Он в пехоте и не был.
Скорее всего,
говорят, он был из танковой части,
потом ей дали имя его.
Много слухов идет о его кончине:
говорят,
что, от смерти за два шага,
на своей курносой горящей машине
он, и рушась,
еще протаранил врага.
Говорят, он, в сплющенном танке зажатый,
перед смертью успел обожженным ртом
объяснить экипажу,
как можно последней гранатой
подорваться втроем,
чтоб врагу не достаться живьем.
Говорят,
что, когда его ранили в ногу,
недвижим,
окружен,
далеко от своих,
он, взмахнув над собой пулеметной треногой,
уложил перед смертью последних троих.
Много слухов идет о его кончине.
Верно, был он героем, если столько о нем говорят:
как в их полк мать из дому, рыдая, писала о сыне,
как его гимнастерку надевал его младший брат.
Говорят,
его имя
дают городам
и рекам.
То жестоко,
то нежно
имя это звучит,
потому что в бою был он очень крутым человеком,
но к друзьям и к любимым по-детски был сердцем открыт.
Так был волосом рус он,
а глаза голубые,
так любим он везде был, где довелось ему жить,
что все девушки плакали,
даже чужие,
и все парни клялись за него отомстить.
Он лежит под землей на границе.
Но он сам – как граница.
Он лежит на орлином утесе.
Но он сам – как орлиный утес.
Он описан на книжных страницах,
но он сам – как живая страница.
Он убит.
Но довольно,
не плачьте –
он не любил слез.
Он любил,
чтобы, с глаз их рукавом сдирая,
шли вперед,
скупыми словами
написав о смерти жене.
Это он окровавленным ногтем,
заживо в танке сгорая,
«Большевики не сдаются»
нацарапал на дымной броне.
О живых
Но довольно о мертвых.
Мы живы,
мы победили.
Он был героем,
но все-таки –
лишь одним из многих других.
Говорят, при жизни в друзьях его
сходство с ним находили,
а если так,
значит, стоит
поговорить и о них.
Майор, который командовал танковыми частями
в сраженье у плоскогорья Баин-Цаган,
сейчас в Москве,
на Тверской,
с женщиной и друзьями
сидит за стеклянным столиком
и пьет коньяк и нарзан.
А трудно было представить себе
это кафе на площади,
стеклянный столик,
друзей,
шипучую воду со льдом,
когда за треснувшим триплексом
метались баргутские лошади
и прямо под танк бросался смертник с бамбуковым шестом.
Вода...
В ней мелкие пузырьки.
Дайте льду еще!
Похолодней!
А тогда – хотя бы пригоршню
болотной,
в грязи,
в иле!
От жары шипела броня.
Он слыхал, как сверху по ней
гремит бутылка с горящим бензином,
сейчас соскользнет.
Или...
Что или?
Ночная Тверская тихо шуршит в огне...
Поворот рычага – соскользнула!
Ты сидишь за столом, с друзьями.
А сосед не успел. Ты недавно ездил в Пензу к его жене,
отвозил ей часы и письма с обугленными краями.

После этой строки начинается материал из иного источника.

/-- Ports, gain and the override of the matrix (R355, R359 to R364, R366 to R368, R370 to R373, R377): a stop, a clock out of its domain
or off its rate mutes a port and sets its cause, slips and glitches are counted; a port that has qualified runs at once, with its
ramp, or waits for a daybreak; masks are latched whole at the frame sync; a gain beyond its limit is refused with 0x09; the
evacuation audio starts from the first sample of its clips. Where the spec leaves a point open it follows the model's reading (log
entries 73, 74 and 130). -/
def Obligations.AudioPortsAreSupervised : Prop :=
  (∀ (p : Nat) (freq : Int) (s : State), p < 784 → s.running .port p = true →
    (p < 16 → s.portTicks p = true → ∃ t, exec (.tdmStop p) s = .next t ∧ t.get .AUD_PORT_STAT_CLK_PRESENT p = 0
      ∧ t.get .AUD_PORT_STAT_STATE p = (if 1 ≤ s.portState p then 4 else s.portState p)
      ∧ t.get .AUD_PORT_EVT p = (s.get .AUD_PORT_EVT p ||| 1) % 2 ^ 10
      ∧ (bitsAt (s.get .AUD_PORT_EVT p) 0 1 = 0 → bitsAt (s.get .AUD_PORT_EVT_EN p) 0 1 = 1 → Asserted (332 + p) 0 s t)
      ∧ TouchesAt p [.AUD_PORT_STAT_CLK_PRESENT, .AUD_PORT_STAT_STATE, .AUD_PORT_EVT] reportFields s t) ∧
    (16 ≤ p → p < 80 → s.portTicks p = true → ∃ t, exec (.pdmStop (p - 16)) s = .next t ∧ t.get .AUD_PORT_STAT_CLK_PRESENT p = 0
      ∧ t.get .AUD_PORT_STAT_STATE p = (if 1 ≤ s.portState p then 4 else s.portState p)
      ∧ t.get .AUD_PORT_EVT p = (s.get .AUD_PORT_EVT p ||| 1) % 2 ^ 10
      ∧ TouchesAt p [.AUD_PORT_STAT_CLK_PRESENT, .AUD_PORT_STAT_STATE, .AUD_PORT_EVT] reportFields s t) ∧
    (16 ≤ p → p < 80 → s.portState p = 4 → ∃ t, exec (.pdmClockReturn (p - 16)) s = .next t
      ∧ t.get .AUD_PORT_STAT_STATE p = 1 ∧ t.get .AUD_PORT_STAT_CLK_PRESENT p = 1
      ∧ TouchesAt p [.AUD_PORT_STAT_CLK_PRESENT, .AUD_PORT_STAT_STATE] [] s t) ∧
    (p < 80 → ∃ t, exec (.tdmSlip p) s = .next t ∧ t.get .AUD_PORT_SLIPS p = satAdd 32 (s.get .AUD_PORT_SLIPS p) 1
      ∧ t.get .AUD_PORT_EVT p = (s.get .AUD_PORT_EVT p ||| 16) % 2 ^ 10 ∧ t.get .AUD_SLIPPED p = (if p < 16 then 1 else 0)
      ∧ TouchesAt p [.AUD_PORT_SLIPS, .AUD_PORT_EVT, .AUD_SLIPPED] reportFields s t) ∧
    (p < 80 → ∃ t, exec (.glitch p) s = .next t ∧ t.get .AUD_PORT_GLITCHES p = satAdd 32 (s.get .AUD_PORT_GLITCHES p) 1
      ∧ t.get .AUD_PORT_EVT p = (s.get .AUD_PORT_EVT p ||| 32) % 2 ^ 10 ∧ TouchesAt p [.AUD_PORT_GLITCHES, .AUD_PORT_EVT] reportFields s t) ∧
    (s.portWatched p = true → ∃ t, exec (.domainErr p freq) s = .next t ∧ t.get .AUD_PORT_STAT_DOMAIN_ERR p = 1
      ∧ t.get .AUD_PORT_STAT_STATE p = (if 1 ≤ s.portState p then 4 else s.portState p)
      ∧ t.get .AUD_PORT_STAT_FREQ p = ofSigned 16 (clampInt (-32767) 32767 freq)
      ∧ t.get .AUD_PORT_EVT p = (s.get .AUD_PORT_EVT p ||| 8) % 2 ^ 10
      ∧ TouchesAt p [.AUD_PORT_STAT_DOMAIN_ERR, .AUD_PORT_STAT_FREQ, .AUD_PORT_STAT_STATE, .AUD_PORT_EVT] reportFields s t) ∧
    (s.portWatched p = true → ∃ t, exec (.rateErr p freq) s = .next t ∧ t.get .AUD_PORT_STAT_RATE_ERR p = 1
      ∧ t.get .AUD_PORT_STAT_STATE p = (if 1 ≤ s.portState p then 4 else s.portState p)
      ∧ t.get .AUD_PORT_STAT_FREQ p = ofSigned 16 (clampInt (-32767) 32767 freq)
      ∧ t.get .AUD_PORT_EVT p = (s.get .AUD_PORT_EVT p ||| 4) % 2 ^ 10
      ∧ TouchesAt p [.AUD_PORT_STAT_RATE_ERR, .AUD_PORT_STAT_FREQ, .AUD_PORT_STAT_STATE, .AUD_PORT_EVT] reportFields s t) ∧
    ((s.portState p = 1 ∨ s.portState p = 4) → ∃ t, exec (.portQualified p) s = .next t
      ∧ t.get .AUD_PORT_STAT_RATE_ERR p = 0 ∧ t.get .AUD_PORT_STAT_DOMAIN_ERR p = 0
      ∧ (s.flag .AUD_PORT_CTRL_RAMP p = true → t.get .AUD_PORT_STAT_STATE p = 3 ∧ t.get .AUD_RAMP_LEFT p = s.perMs)
      ∧ (s.flag .AUD_PORT_CTRL_RAMP p = false → (s.get .AUD_DAYBREAK_SRC = 0 ∨ s.flag .PWR_STAT_SAFETY_WAKE = true) →
          t.get .AUD_PORT_STAT_STATE p = 3 ∧ t.get .AUD_RAMP_LEFT p = 0 ∧ t.get .AUD_PORT_EVT p = (s.get .AUD_PORT_EVT p ||| 2) % 2 ^ 10)
      ∧ (s.flag .AUD_PORT_CTRL_RAMP p = false → s.get .AUD_DAYBREAK_SRC ≠ 0 → s.flag .PWR_STAT_SAFETY_WAKE = false →
          t.get .AUD_PORT_STAT_STATE p = 2)
      ∧ TouchesAt p [.AUD_PORT_STAT_RATE_ERR, .AUD_PORT_STAT_DOMAIN_ERR, .AUD_PORT_STAT_STATE, .AUD_RAMP_LEFT, .AUD_REPEATS, .AUD_PORT_EVT]
          reportFields s t) ∧
    (p < 16 → ∃ t, exec (.tdmFrameSync p) s = .next t
      ∧ t.get .AUD_MASK_IN_PREV p = s.get .AUD_MASK_IN_LATCHED p % 2 ^ 32 ∧ t.get .AUD_MASK_OUT_PREV p = s.get .AUD_MASK_OUT_LATCHED p % 2 ^ 32
      ∧ (s.flag .AUD_MASK_WRITTEN p = true → t.get .AUD_MASK_IN_LATCHED p = s.get .AUD_PORT_MASK_IN p % 2 ^ 32
          ∧ t.get .AUD_MASK_OUT_LATCHED p = s.get .AUD_PORT_MASK_OUT p % 2 ^ 32 ∧ t.get .AUD_MASK_WRITTEN p = 0
          ∧ t.get .AUD_PORT_EVT p = (s.get .AUD_PORT_EVT p ||| 256) % 2 ^ 10)
      ∧ (s.flag .AUD_MASK_WRITTEN p = false → t.get .AUD_MASK_IN_LATCHED p = s.get .AUD_MASK_IN_LATCHED p)
      ∧ (s.portState p = 4 → s.flag .AUD_PORT_STAT_CLK_PRESENT p = false → s.portSlave p = true → t.get .AUD_PORT_STAT_STATE p = 1)
      ∧ TouchesAt p [.AUD_MASK_IN_PREV, .AUD_MASK_OUT_PREV, .AUD_MASK_IN_LATCHED, .AUD_MASK_OUT_LATCHED, .AUD_MASK_WRITTEN, .AUD_PORT_EVT,
          .AUD_PORT_STAT_STATE, .AUD_PORT_STAT_CLK_PRESENT] reportFields s t)) ∧
  (∀ (m : Master) (p v : Nat) (out : Bool) (s : State), p < 16 →
    Passes m (0x960000 + 64 * p + (if out then 0x10 else 0x0C)) s →
    (s.maskFits p (v % 2 ^ 32) = true → ∃ t, exec (.maskWrite m p out v) s = .next t ∧ t.get .AUD_MASK_WRITTEN p = 1
      ∧ t.get (if out then .AUD_PORT_MASK_OUT else .AUD_PORT_MASK_IN) p = v % 2 ^ 32
      ∧ TouchesAt p [if out then .AUD_PORT_MASK_OUT else .AUD_PORT_MASK_IN, .AUD_MASK_WRITTEN] [] s t) ∧
    (s.maskFits p (v % 2 ^ 32) = false → ∃ t, exec (.maskWrite m p out v) s = .next t
      ∧ Refused 0xAD (wordOf (0x960000 + 64 * p + (if out then 0x10 else 0x0C))) m s t ∧ Touches (refuseFields ++ reportFields) s t)) ∧
  (∀ (k : Nat) (s : State), s.matrixRuns = true →
    (s.daybreakAt k = true → ∃ t, exec (.daybreak k) s = .next t ∧ t.get .AUD_DAYBREAK_LAST = k % 2 ^ 32
      ∧ t.get .AUD_STAT_DAYBREAKS = (s.get .AUD_STAT_DAYBREAKS + 1) % 2 ^ 16
      ∧ (∀ p < 784, t.get .AUD_PORT_STAT_STATE p = if s.running .port p = true ∧ s.portState p = 2 then 3 else s.portState p)
      ∧ Touches ([.AUD_DAYBREAK_LAST, .AUD_STAT_DAYBREAKS, .AUD_PORT_STAT_STATE, .AUD_RAMP_LEFT, .AUD_REPEATS, .AUD_PORT_EVT]
          ++ reportFields) s t) ∧
    (s.flag .AUD_EVAC_WAIT = true → s.flag .AUD_EVAC_ACTIVE = false → ∃ t, exec .evacAudioStart s = .next t ∧ t.get .AUD_EVAC_ACTIVE = 1
      ∧ t.get .AUD_EVAC_POS = 0 ∧ t.flag .AUD_EVAC_CLIP_FAULT = s.clipFault ∧ t.flag .AUD_EVAC_DESIGNATED_LOST = s.designatedMissing
      ∧ Asserted 357 0 s t
      ∧ Touches ([.AUD_EVAC_ACTIVE, .AUD_EVAC_POS, .AUD_EVAC_CLIP_FAULT, .AUD_EVAC_DESIGNATED_LOST] ++ reportFields) s t)) ∧
  (∀ (m : Master) (c v : Nat) (s : State), c < s.matrixSize → Passes m (0x930000 + 8 * c) s →
    (toSigned 16 v ≤ toSigned 16 (s.get .AUD_OUT1_GAIN_LIMIT c) → -1200 ≤ toSigned 16 v →
      ∃ t, exec (.gainWrite m c v) s = .next t ∧ t.get .AUD_OUT0_GAIN c = v % 2 ^ 16
        ∧ (v % 2 ^ 16 ≠ s.get .AUD_OUT0_GAIN c → t.get .AUD_GAIN_LEFT c = 64
          ∧ t.get .AUD_GAIN_FROM c = s.factorAt c (if s.get .AUD_GAIN_LEFT c = 0 then 0 else s.get .AUD_GAIN_LEFT c + 1) % 2 ^ 32)
        ∧ (v % 2 ^ 16 = s.get .AUD_OUT0_GAIN c → t.get .AUD_GAIN_LEFT c = s.get .AUD_GAIN_LEFT c)
        ∧ TouchesAt c [.AUD_OUT0_GAIN, .AUD_OUT0_CLIPPED, .AUD_GAIN_LEFT, .AUD_GAIN_FROM] [] s t) ∧
    (toSigned 16 (s.get .AUD_OUT1_GAIN_LIMIT c) < toSigned 16 v → ∃ t, exec (.gainWrite m c v) s = .next t
      ∧ Refused 0x09 (wordOf (0x930000 + 8 * c)) m s t ∧ t.get .AUD_OUT0_GAIN c = s.get .AUD_OUT0_GAIN c
      ∧ Touches (refuseFields ++ reportFields) s t) ∧
    (toSigned 16 v ≤ toSigned 16 (s.get .AUD_OUT1_GAIN_LIMIT c) → toSigned 16 v < -1200 → ∃ t, exec (.gainWrite m c v) s = .next t
      ∧ Refused 0x04 (wordOf (0x930000 + 8 * c)) m s t ∧ t.get .AUD_OUT0_GAIN c = s.get .AUD_OUT0_GAIN c
      ∧ Touches (refuseFields ++ reportFields) s t))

За столом в кафе сидит человек с пятью орденами:
большие монгольские звезды
и Золотая Звезда.
Люди его провожают внимательными глазами,
они его где-то видели,
но не помнят,
где и когда.
Может быть, на первой странице «Правды»?
Может быть, на параде?
А может быть, просто с юности откуда-то им знаком?
Нет, еще раньше,
в детстве, списывали с тетрадей;
нет, еще раньше,
мальчишками, за яблоками, тайком..,
А если бы
он
и другие
тогда, при Баин-Цагане,
тот страшный километр,
замешкавшись,
на минуту позднее прошли,
сейчас был бы только снег,
только фанерные звезды на монгольском кургане,
только молчание ничего обратно не отдающей земли.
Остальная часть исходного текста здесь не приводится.